I've got about 7.5 million rows of data in the following format:
ndc_description effective_date ...
12-HR DECONGEST 120MG CAPLET 2015-08-19 2015-08-26 G NaN NaN 1 0.36062 36800005452 Y C/I EA
2015-07-22 2015-08-12 G NaN NaN 1 0.37681 36800005452 Y C/I EA
2015-06-17 2015-07-15 G NaN NaN 1 0.36651 36800005452 Y C/I EA
Some Other drug 2016-11-21 2015-08-26 G NaN NaN 1 0.36062 36800005452 Y C/I EA
2016-07-23 2015-08-12 G NaN NaN 1 0.37681 36800005452 Y C/I EA
2016-05-17 2015-07-15 G NaN NaN 1 0.36651 36800005452 Y C/I EA
ndc_description and effective_date are a multi-indice.
I have an additional dataset that I'm merging with the above. They'll be merged by the columns ndc_description and effective_date (the other columns shown are purely for demonstration that other data of various types exists in the dataset).
Current problem: The dates in each dataset don't match up. In the dataset above, they're (mostly) on a weekly basis, but that can't be guaranteed. In the other dataset, there's also no guaranteed regularity. Therefore, I suppose I'll need to add rows for all dates in between those listed in the effective_date column above so I can then make the merge on ndc_description and effective_date. Is this the best way to go about this process? Because of the amount of data involved, I'd like to optimize the code involved before I end up running all the data through.
Potential solutions: I've seen that .resample() may be of value here, but I've not yet been able to get it to work. Something like this: Cleaned_Price_Data.effective_date.resample('1D', fill_method = 'ffill', level = 1)
I think it would also improve efficiency to include the max & min dates somewhere in the above so that it doesn't ffill
anything more than necessary. Also, including the value in the ndc_description so that dates added to the effective_date column aren't duplicated for each identical ndc_description value.
EDIT: Here's some code illustrating the current state of my dataframe and how it should look after transformations are complete. I'm trying to transform a dataframe such as this:
idx = pd.MultiIndex.from_product([['drug_a', 'drug_b', 'drug_c'],
['2015-08-19', '2015-08-17', '2015-08-14']],
names=['drug_name', 'effective_date'])
col = ['other_data_1', 'other_data_2', 'other_data_3']

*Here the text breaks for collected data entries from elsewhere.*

-- ==== Sys2Proof/Laws/KeepsWire.lean ====
section
/-! SUPPORT. What the functions of Machine/Wire.lean keep: the grade, the waiting commands and the canonical storage. -/

namespace Sys2Proof.Laws

open Sys2Proof.Machine

set_option Elab.async false

theorem keeps_enqueue {r s : State} {a2 : ℕ} {a3 : ℕ} {a4 : ℕ} {a5 : Out} (h : Keeps r s)  : Keeps r (State.enqueue s a2 a3 a4 a5) := by
  unfold State.enqueue
  repeat' first
    | (with_reducible first
      | assumption | fail_if_no_progress apply Keeps.update)

theorem keeps_serveLine {r s : State} {a2 : ℕ} (h : Keeps r s)  : Keeps r (State.serveLine s a2) := by
  unfold State.serveLine
  repeat' first
    | (with_reducible first
      | assumption | apply keeps_emits | apply keeps_fadd | fail_if_no_progress apply Keeps.update
      | refine Keeps.of_pair (by assumption) ?_ | refine Keeps.of_swapped (by assumption) ?_)
    | split | intro _ | dsimp only

theorem keeps_serveLines {r s : State}  (h : Keeps r s)  : Keeps r (State.serveLines s) := by
  unfold State.serveLines
  repeat' first
    | (with_reducible first
      | assumption | apply keeps_serveLine | fail_if_no_progress apply Keeps.update | apply Keeps.foldl)

end Sys2Proof.Laws
end

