-- ==== Sys2Proof/Laws/KeepsSlots.lean ====
section
/-! SUPPORT. What the functions of Machine/Slots.lean keep: the grade, the waiting commands and the canonical storage. -/

namespace Sys2Proof.Laws

open Sys2Proof.Machine

set_option Elab.async false

theorem keeps_checkImage {r s : State} {a2 : ℕ} {a3 : List Byte} {a4 : ImageVerdict} {a5 : Bool} (h : Keeps r s)  : Keeps r (State.checkImage s a2 a3 a4 a5).1 := by
  unfold State.checkImage
  repeat' first
    | (with_reducible first
      | assumption | apply keeps_raise | fail_if_no_progress apply Keeps.update)
    | split

theorem keeps_showSlots {r s : State}  (h : Keeps r s)  : Keeps r (State.showSlots s) := by
  unfold State.showSlots
  repeat' first
    | (with_reducible first
      | assumption | apply keeps_fset | fail_if_no_progress apply Keeps.update | apply Keeps.foldl | apply Keeps.foldl_pair)
    | split | intro _

theorem keeps_setSlot {r s : State} {a2 : ℕ} {a3 : Slot} (h : Keeps r s)  : Keeps r (State.setSlot s a2 a3) := by
  unfold State.setSlot
  repeat' first
    | (with_reducible first
      | assumption | apply keeps_showSlots | fail_if_no_progress apply Keeps.update)

theorem keeps_setSlotState {r s : State} {a2 : ℕ} {a3 : ℕ} (h : Keeps r s)  : Keeps r (State.setSlotState s a2 a3) := by
  unfold State.setSlotState
  repeat' first
    | (with_reducible first
      | assumption | apply keeps_setSlot)

theorem keeps_burn {r s : State}  (h : Keeps r s)  : Keeps r (State.burn s).1 := by
  unfold State.burn
  repeat' first
    | (with_reducible first
      | assumption | apply keeps_open_ | apply keeps_raise | fail_if_no_progress apply Keeps.update
      | refine Keeps.of_pair (by assumption) ?_ | refine Keeps.of_swapped (by assumption) ?_)
    | split | intro _

theorem keeps_burnEpochs {r s : State} {a1 : ℕ} (h : Keeps r s)  : Keeps r (State.burnEpochs a1 s) := by
  induction a1 generalizing s with
  | zero =>
    unfold State.burnEpochs
    repeat' first
      | (with_reducible first
        | assumption)
  | succ n ih =>
    unfold State.burnEpochs
    repeat' first
      | (with_reducible first
        | assumption | apply keeps_fset | apply keeps_burn | apply ih | fail_if_no_progress apply Keeps.update
        | refine Keeps.of_pair (by assumption) ?_)
      | split | intro _

theorem keeps_burnAnchors {r s : State} {a2 : List Byte} (h : Keeps r s)  : Keeps r (State.burnAnchors s a2) := by
  unfold State.burnAnchors
  repeat' first
    | (with_reducible first
      | assumption | apply keeps_burnEpochs | apply keeps_burn | apply keeps_fset | fail_if_no_progress apply Keeps.update
      | refine Keeps.of_pair (by assumption) ?_ | refine Keeps.of_swapped (by assumption) ?_)
    | split | intro _ | dsimp only

theorem keeps_burnOwner {r s : State} {a2 : BitVec 256} (h : Keeps r s)  : Keeps r (State.burnOwner s a2) := by
  unfold State.burnOwner
  repeat' first
    | (with_reducible first
      | assumption | apply keeps_burn | apply keeps_fset | fail_if_no_progress apply Keeps.update
      | refine Keeps.of_pair (by assumption) ?_)
    | split | intro _

theorem keeps_becomeActive {r s : State} {a2 : ℕ} {a3 : (List ℕ)} (h : Keeps r s)  : Keeps r (State.becomeActive s a2 a3) := by
  unfold State.becomeActive
  repeat' first
    | (with_reducible first
      | assumption | apply keeps_setSlotState | apply keeps_burnAnchors | apply keeps_burnOwner | fail_if_no_progress apply Keeps.update
      | refine Keeps.of_pair (by assumption) ?_ | refine Keeps.of_swapped (by assumption) ?_)
    | split | intro _ | dsimp only

theorem keeps_roleFuses {r s : State}  (h : Keeps r s)  : Keeps r (State.roleFuses s) := by
  unfold State.roleFuses
  repeat' first
    | (with_reducible first
      | assumption | apply keeps_becomeActive | apply keeps_burnAnchors | apply keeps_burnOwner | fail_if_no_progress apply Keeps.update
      | refine Keeps.of_pair (by assumption) ?_ | refine Keeps.of_swapped (by assumption) ?_)
    | split | intro _ | dsimp only

end Sys2Proof.Laws
end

pre_transform = pd.DataFrame('-', idx, col)
pre_transform
To one like this (note dates are added):
idx = pd.MultiIndex.from_product([['drug_a', 'drug_b', 'drug_c'],
['2015-08-19', '2015-08-18', '2015-08-17', '2015-08-16', '2015-08-15', '2015-08-14']],
names=['drug_name', 'effective_date'])
col = ['other_data_1', 'other_data_2', 'other_data_3']

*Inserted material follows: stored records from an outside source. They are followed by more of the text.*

-- ==== Sys2Proof/Laws/KeepsNaelo.lean ====
section
/-! SUPPORT. What the functions of Machine/Naelo.lean keep: the grade, the waiting commands and the canonical storage. -/

namespace Sys2Proof.Laws

open Sys2Proof.Machine

set_option Elab.async false

theorem keeps_acceptTxc {r s : State} {a2 : Pkt} (h : Keeps r s)  : Keeps r (State.acceptTxc s a2) := by
  unfold State.acceptTxc
  repeat' first
    | (with_reducible first
      | assumption | fail_if_no_progress apply Keeps.update)

theorem keeps_resend {r s : State} {a2 : ℕ} {a3 : Unacked} (h : Keeps r s)  : Keeps r (State.resend s a2 a3) := by
  unfold State.resend
  repeat' first
    | (with_reducible first
      | assumption | apply keeps_failFlow | apply keeps_setFlow | apply keeps_putPacket | fail_if_no_progress apply Keeps.update
      | refine Keeps.of_pair (by assumption) ?_ | refine Keeps.of_swapped (by assumption) ?_)
    | split | intro _ | dsimp only

theorem keeps_reopenFlow {r s : State} {a2 : ℕ} (h : Keeps r s)  : Keeps r (State.reopenFlow s a2) := by
  unfold State.reopenFlow
  repeat' first
    | (with_reducible first
      | assumption | apply keeps_sendBusy | apply keeps_setFlow | fail_if_no_progress apply Keeps.update)
    | split

theorem keeps_reopenFlows {r s : State}  (h : Keeps r s)  : Keeps r (State.reopenFlows s) := by
  unfold State.reopenFlows
  repeat' first
    | (with_reducible first
      | assumption | apply keeps_reopenFlow | fail_if_no_progress apply Keeps.update | apply Keeps.foldl)

theorem keeps_countFec {r s : State} {a2 : Frame} (h : Keeps r s)  : Keeps r (State.countFec s a2) := by
  unfold State.countFec
  repeat' first
    | (with_reducible first
      | assumption | apply keeps_fadd | apply keeps_fset)

theorem keeps_countHs {r s : State} {a2 : ℕ} (h : Keeps r s)  : Keeps r (State.countHs s a2) := by
  unfold State.countHs
  repeat' first
    | (with_reducible first
      | assumption | fail_if_no_progress apply Keeps.update)

theorem keeps_holdPath {r s : State} {a2 : ℕ} {a3 : ℕ} (h : Keeps r s)  : Keeps r (State.holdPath s a2 a3) := by
  unfold State.holdPath
  repeat' first
    | (with_reducible first
      | assumption | apply keeps_raise | apply keeps_setFlow | fail_if_no_progress apply Keeps.update)
    | split

theorem keeps_hoveAnswer {r s : State} {a2 : ℕ} (h : Keeps r s)  : Keeps r (State.hoveAnswer s a2) := by
  unfold State.hoveAnswer
  repeat' first
    | (with_reducible first
      | assumption | apply keeps_remoteHove | fail_if_no_progress apply Keeps.update)
    | split

theorem keeps_loseByAck {r s : State} {a2 : ℕ} {a3 : Unacked} (h : Keeps r s)  : Keeps r (State.loseByAck s a2 a3) := by
  unfold State.loseByAck
  repeat' first
    | (with_reducible first
      | assumption | apply keeps_resend | apply keeps_setFlow | fail_if_no_progress apply Keeps.update)
    | split

theorem keeps_sendAck {r s : State} {a2 : ℕ} {a3 : ℕ} {a4 : ℕ} (h : Keeps r s)  : Keeps r (State.sendAck s a2 a3 a4) := by
  unfold State.sendAck
  repeat' first
    | (with_reducible first
      | assumption | apply keeps_sendPacket | apply keeps_setFlow | fail_if_no_progress apply Keeps.update)
    | split

theorem keeps_noteArrival {r s : State} {a2 : Pkt} {a3 : Bool} (h : Keeps r s)  : Keeps r (State.noteArrival s a2 a3) := by
  unfold State.noteArrival
  repeat' first
    | (with_reducible first
      | assumption | apply keeps_setFlow | apply keeps_sendAck | fail_if_no_progress apply Keeps.update
      | refine Keeps.of_pair (by assumption) ?_ | refine Keeps.of_swapped (by assumption) ?_)
    | split | intro _ | dsimp only

theorem keeps_repeated {r s : State} {a2 : Pkt} {a3 : Flow} (h : Keeps r s)  : Keeps r (State.repeated s a2 a3) := by
  unfold State.repeated
  repeat' first
    | (with_reducible first
      | assumption | apply keeps_sendAck | apply keeps_setFlow)

theorem keeps_resendLost {r s : State} {a2 : ℕ} (h : Keeps r s)  : Keeps r (State.resendLost s a2) := by
  unfold State.resendLost
  repeat' first
    | (with_reducible first
      | assumption | apply keeps_loseByAck | fail_if_no_progress apply Keeps.update | apply Keeps.foldl | apply Keeps.foldl_pair)
    | split | intro _

theorem keeps_showSrtt {r s : State} {a2 : ℕ} {a3 : Flow} (h : Keeps r s)  : Keeps r (State.showSrtt s a2 a3) := by
  unfold State.showSrtt
  repeat' first
    | (with_reducible first
      | assumption | apply keeps_fset | fail_if_no_progress apply Keeps.update)
    | split

theorem keeps_takeAck {r s : State} {a2 : Pkt} {a3 : Bool} (h : Keeps r s)  : Keeps r (State.takeAck s a2 a3) := by
  unfold State.takeAck
  repeat' first
    | (with_reducible first
      | assumption | apply keeps_resendLost | apply keeps_showSrtt | apply keeps_setFlow | apply keeps_drain | apply keeps_pump
      | fail_if_no_progress apply Keeps.update | refine Keeps.of_pair (by assumption) ?_ | refine Keeps.of_swapped (by assumption) ?_)
    | split | intro _ | dsimp only

theorem keeps_takeLedger {r s : State} {a2 : ℕ} {a3 : List Byte} (h : Keeps r s)  : Keeps r (State.takeLedger s a2 a3) := by
  unfold State.takeLedger
  repeat' first
    | (with_reducible first
      | assumption | apply keeps_writeBytes | apply keeps_setLed | apply keeps_showHall | apply keeps_setScale | apply keeps_setEpoch
      | apply keeps_leaveJob | apply keeps_showPart | apply keeps_seedBeats | fail_if_no_progress apply Keeps.update | apply Keeps.foldl
      | apply Keeps.foldl_pair)
    | split | intro _

theorem keeps_takeWard {r s : State} {a2 : ℕ} {a3 : List Byte} (h : Keeps r s)  : Keeps r (State.takeWard s a2 a3) := by
  unfold State.takeWard
  repeat' first
    | (with_reducible first
      | assumption | apply keeps_writeBytes | fail_if_no_progress apply Keeps.update | refine Keeps.of_pair (by assumption) ?_
      | refine Keeps.of_swapped (by assumption) ?_)
    | split | intro _ | dsimp only

theorem keeps_takeData {r s : State} {a2 : Pkt} {a3 : Flow} {a4 : ℕ} (h : Keeps r s)  : Keeps r (State.takeData s a2 a3 a4) := by
  unfold State.takeData
  repeat' first
    | (with_reducible first
      | assumption | apply keeps_noteArrival | apply keeps_sendPacket | apply keeps_setFlow | apply keeps_feederData
      | apply keeps_takeLedger | apply keeps_takeWard | fail_if_no_progress apply Keeps.update)
    | split

theorem keeps_placeData {r s : State} {a2 : Pkt} {a3 : Flow} {a4 : Option ℕ} (h : Keeps r s)  : Keeps r (State.placeData s a2 a3 a4) := by
  unfold State.placeData
  repeat' first
    | (with_reducible first
      | assumption | apply keeps_repeated | apply keeps_takeAck | apply keeps_takeData | fail_if_no_progress apply Keeps.update
      | refine Keeps.of_pair (by assumption) ?_ | refine Keeps.of_swapped (by assumption) ?_)
    | split | intro _ | dsimp only

theorem keeps_sendPfc {r s : State} {a2 : Frame} (h : Keeps r s)  : Keeps r (State.sendPfc s a2) := by
  unfold State.sendPfc
  repeat' first
    | (with_reducible first
      | assumption | apply keeps_enqueue | fail_if_no_progress apply Keeps.update | apply Keeps.foldl | apply Keeps.foldl_pair)
    | split | intro _

theorem keeps_execDataReceive {r s : State} {a1 : Pkt} (h : Keeps r s)  : KeepsOut r (execDataReceive a1 s) := by
  unfold execDataReceive
  repeat' first
    | (with_reducible first
      | assumption | apply KeepsOut.next | exact KeepsOut.fault | exact KeepsOut.refused | apply keeps_acceptTxc | apply keeps_placeData
      | fail_if_no_progress apply Keeps.update | refine Keeps.of_pair (by assumption) ?_ | refine Keeps.of_swapped (by assumption) ?_)
    | split | intro _ | dsimp only

theorem keeps_execAckReceive {r s : State} {a1 : Pkt} (h : Keeps r s)  : KeepsOut r (execAckReceive a1 s) := by
  unfold execAckReceive
  repeat' first
    | (with_reducible first
      | assumption | apply KeepsOut.next | exact KeepsOut.fault | exact KeepsOut.refused | apply keeps_takeAck | apply keeps_acceptTxc
      | fail_if_no_progress apply Keeps.update)
    | split

theorem keeps_execStatusReceive {r s : State} {a1 : Pkt} (h : Keeps r s)  : KeepsOut r (execStatusReceive a1 s) := by
  unfold execStatusReceive
  repeat' first
    | (with_reducible first
      | assumption | apply KeepsOut.next | exact KeepsOut.fault | exact KeepsOut.refused | apply keeps_acceptTxc | apply keeps_hoveAnswer
      | apply keeps_setFlow | fail_if_no_progress apply Keeps.update | refine Keeps.of_pair (by assumption) ?_
      | refine Keeps.of_swapped (by assumption) ?_)
    | split | intro _ | dsimp only

theorem keeps_execProbeReceive {r s : State} {a1 : Pkt} (h : Keeps r s)  : KeepsOut r (execProbeReceive a1 s) := by
  unfold execProbeReceive
  repeat' first
    | (with_reducible first
      | assumption | apply KeepsOut.next | exact KeepsOut.fault | exact KeepsOut.refused | apply keeps_acceptTxc | apply keeps_sendAck
      | apply keeps_setFlow | fail_if_no_progress apply Keeps.update | refine Keeps.of_pair (by assumption) ?_
      | refine Keeps.of_swapped (by assumption) ?_)
    | split | intro _ | dsimp only

theorem keeps_execFrameReceive {r s : State} {a1 : Frame} (h : Keeps r s)  : KeepsOut r (execFrameReceive a1 s) := by
  unfold execFrameReceive
  repeat' first
    | (with_reducible first
      | assumption | apply KeepsOut.next | exact KeepsOut.fault | exact KeepsOut.refused | apply keeps_countHs | apply keeps_sendPfc
      | apply keeps_countFec | apply keeps_fadd | fail_if_no_progress apply Keeps.update | refine Keeps.of_pair (by assumption) ?_
      | refine Keeps.of_swapped (by assumption) ?_)
    | split | intro _ | dsimp only

theorem keeps_execAckDelayExpiry {r s : State} {a1 : ℕ} (h : Keeps r s)  : KeepsOut r (execAckDelayExpiry a1 s) := by
  unfold execAckDelayExpiry
  repeat' first
    | (with_reducible first
      | assumption | apply KeepsOut.next | exact KeepsOut.fault | exact KeepsOut.refused | apply keeps_sendAck
      | fail_if_no_progress apply Keeps.update)
    | split

theorem keeps_execRtoExpiry {r s : State} {a1 : ℕ} {a2 : ℕ} (h : Keeps r s)  : KeepsOut r (execRtoExpiry a1 a2 s) := by
  unfold execRtoExpiry
  repeat' first
    | (with_reducible first
      | assumption | apply KeepsOut.next | exact KeepsOut.fault | exact KeepsOut.refused | apply keeps_resend | apply keeps_holdPath
      | fail_if_no_progress apply Keeps.update)
    | split

theorem keeps_execPathHoldExpiry {r s : State} {a1 : ℕ} {a2 : ℕ} (h : Keeps r s)  : KeepsOut r (execPathHoldExpiry a1 a2 s) := by
  unfold execPathHoldExpiry
  repeat' first
    | (with_reducible first
      | assumption | apply KeepsOut.next | exact KeepsOut.fault | exact KeepsOut.refused | apply keeps_putPacket | apply keeps_setFlow
      | fail_if_no_progress apply Keeps.update)
    | split

end Sys2Proof.Laws
end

post_change = pd.DataFrame('-', idx, col)
post_change
EDIT 2: I've come up with the following code (via Parfait's answer here) which seems to do the trick:
def expand_dates(ser):
return pd.DataFrame({'effective_date': pd.date_range(ser['effective_date'].min(), ser['effective_date'].max(), freq='D')})
price_cols = list(Cleaned_Price_Data.columns)

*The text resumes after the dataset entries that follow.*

theorem keeps_askShard {r s : State} {a2 : ℕ} {a3 : ℕ} (h : Keeps r s)  : Keeps r (State.askShard s a2 a3) := by
  unfold State.askShard
  repeat' first
    | (with_reducible first
      | assumption | apply keeps_emit | apply keeps_pullCheckpoint | apply keeps_readFrom | fail_if_no_progress apply Keeps.update
      | apply Keeps.foldl | apply Keeps.foldl_pair | refine Keeps.of_pair (by assumption) ?_ | refine Keeps.of_swapped (by assumption) ?_)
    | split | intro _ | dsimp only

theorem keeps_declareLosses {r s : State} {a2 : Decision} (h : Keeps r s)  : Keeps r (State.declareLosses s a2) := by
  unfold State.declareLosses
  repeat' first
    | (with_reducible first
      | assumption | apply keeps_declareLost | apply keeps_endSessions | apply keeps_seedBeats | apply keeps_askShard
      | fail_if_no_progress apply Keeps.update | apply Keeps.foldl | apply Keeps.foldl_pair | refine Keeps.of_pair (by assumption) ?_
      | refine Keeps.of_swapped (by assumption) ?_)
    | split | intro _ | dsimp only

theorem keeps_decideHalls {r s : State} {a2 : List HallCmd} (h : Keeps r s)  : Keeps r (State.decideHalls s a2) := by
  unfold State.decideHalls
  repeat' first
    | (with_reducible first
      | assumption | apply keeps_applyHalls | fail_if_no_progress apply Keeps.update)

theorem keeps_nextStep {r s : State} {a2 : Decision} (h : Keeps r s)  : Keeps r (State.nextStep s a2) := by
  unfold State.nextStep
  repeat' first
    | (with_reducible first
      | assumption | apply keeps_fset | apply keeps_setLed | apply keeps_beginStep | fail_if_no_progress apply Keeps.update
      | refine Keeps.of_pair (by assumption) ?_ | refine Keeps.of_swapped (by assumption) ?_)
    | split | intro _ | dsimp only

theorem keeps_loseSelf {r s : State} {a2 : Decision} (h : Keeps r s)  : Keeps r (State.loseSelf s a2) := by
  unfold State.loseSelf
  repeat' first
    | (with_reducible first
      | assumption | apply keeps_showPart | apply keeps_leaveJob | fail_if_no_progress apply Keeps.update)
    | split

theorem keeps_shipBytes {r s : State} {a2 : List (Bool × ℕ × ℕ)} (h : Keeps r s)  : Keeps r (State.shipBytes s a2).1 := by
  induction a2 generalizing s with
  | nil =>
    unfold State.shipBytes
    repeat' first
      | (with_reducible first
        | assumption)
  | cons x l ih =>
    unfold State.shipBytes
    repeat' first
      | (with_reducible first
        | assumption | apply keeps_exportBytes | apply ih)

theorem keeps_shipShard {r s : State} {a2 : Decision} {a3 : ℕ} (h : Keeps r s)  : Keeps r (State.shipShard s a2 a3).1 := by
  unfold State.shipShard
  repeat' first
    | (with_reducible first
      | assumption | apply keeps_shipBytes | apply keeps_fadd | apply keeps_emit | apply keeps_sendFrom | apply keeps_raise
      | fail_if_no_progress apply Keeps.update | refine Keeps.of_pair (by assumption) ?_ | refine Keeps.of_swapped (by assumption) ?_)
    | split | intro _ | dsimp only

theorem keeps_shipShards {r s : State} {a2 : Decision} {a3 : List ℕ} (h : Keeps r s)  : Keeps r (State.shipShards s a2 a3).1 := by
  induction a3 generalizing s a2 with
  | nil =>
    unfold State.shipShards
    repeat' first
      | (with_reducible first
        | assumption)
  | cons x l ih =>
    unfold State.shipShards
    repeat' first
      | (with_reducible first
        | assumption | apply keeps_shipShard | apply ih)

theorem keeps_ship {r s : State} {a2 : Decision} (h : Keeps r s)  : Keeps r (State.ship s a2) := by
  unfold State.ship
  repeat' first
    | (with_reducible first
      | assumption | apply keeps_shipShards | apply keeps_fset | fail_if_no_progress apply Keeps.update
      | refine Keeps.of_pair (by assumption) ?_ | refine Keeps.of_swapped (by assumption) ?_)
    | split | intro _ | dsimp only

theorem keeps_recordDecision {r s : State} {a2 : Decision} (h : Keeps r s)  : Keeps r (State.recordDecision s a2) := by
  unfold State.recordDecision
  repeat' first
    | (with_reducible first
      | assumption | apply keeps_writeRecord | apply keeps_countCompared | apply keeps_raise | apply keeps_moveScale | apply keeps_setLed
      | apply keeps_moveRuns | apply keeps_moveMisses | apply keeps_writeNumerics | apply keeps_turnUnits | apply keeps_fset
      | apply keeps_setEpoch | apply keeps_settleStale | apply keeps_declareLosses | apply keeps_decideHalls | apply keeps_nextStep
      | apply keeps_loseSelf | apply keeps_ship | fail_if_no_progress apply Keeps.update | apply Keeps.foldl | apply Keeps.foldl_pair)
    | split | intro _

theorem keeps_takeDecision {r s : State} {a2 : Decision} (h : Keeps r s)  : Keeps r (State.takeDecision s a2) := by
  unfold State.takeDecision
  repeat' first
    | (with_reducible first
      | assumption | apply keeps_setEpoch | apply keeps_recordDecision | apply keeps_settleFreeze
      | fail_if_no_progress apply Keeps.update)
    | split

theorem keeps_applyUnit {r s : State} {a2 : CUnit} (h : Keeps r s)  : Keeps r (State.applyUnit s a2) := by
  unfold State.applyUnit
  repeat' first
    | (with_reducible first
      | assumption | apply keeps_settleLines | apply keeps_putHalves | apply keeps_askRows | apply keeps_retire
      | fail_if_no_progress apply Keeps.update)
    | split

all_effective_dates = Cleaned_Price_Data.groupby(['ndc']).apply(expand_dates).reset_index().merge(Cleaned_Price_Data, how = 'left')[price_cols].ffill()
However, at 55million rows, the file's quite bloated, and I'll be attempting to merge this with another dataset. Any attempts at optimizing this (or suggesting a more efficient alternative) would be greatly appreciated.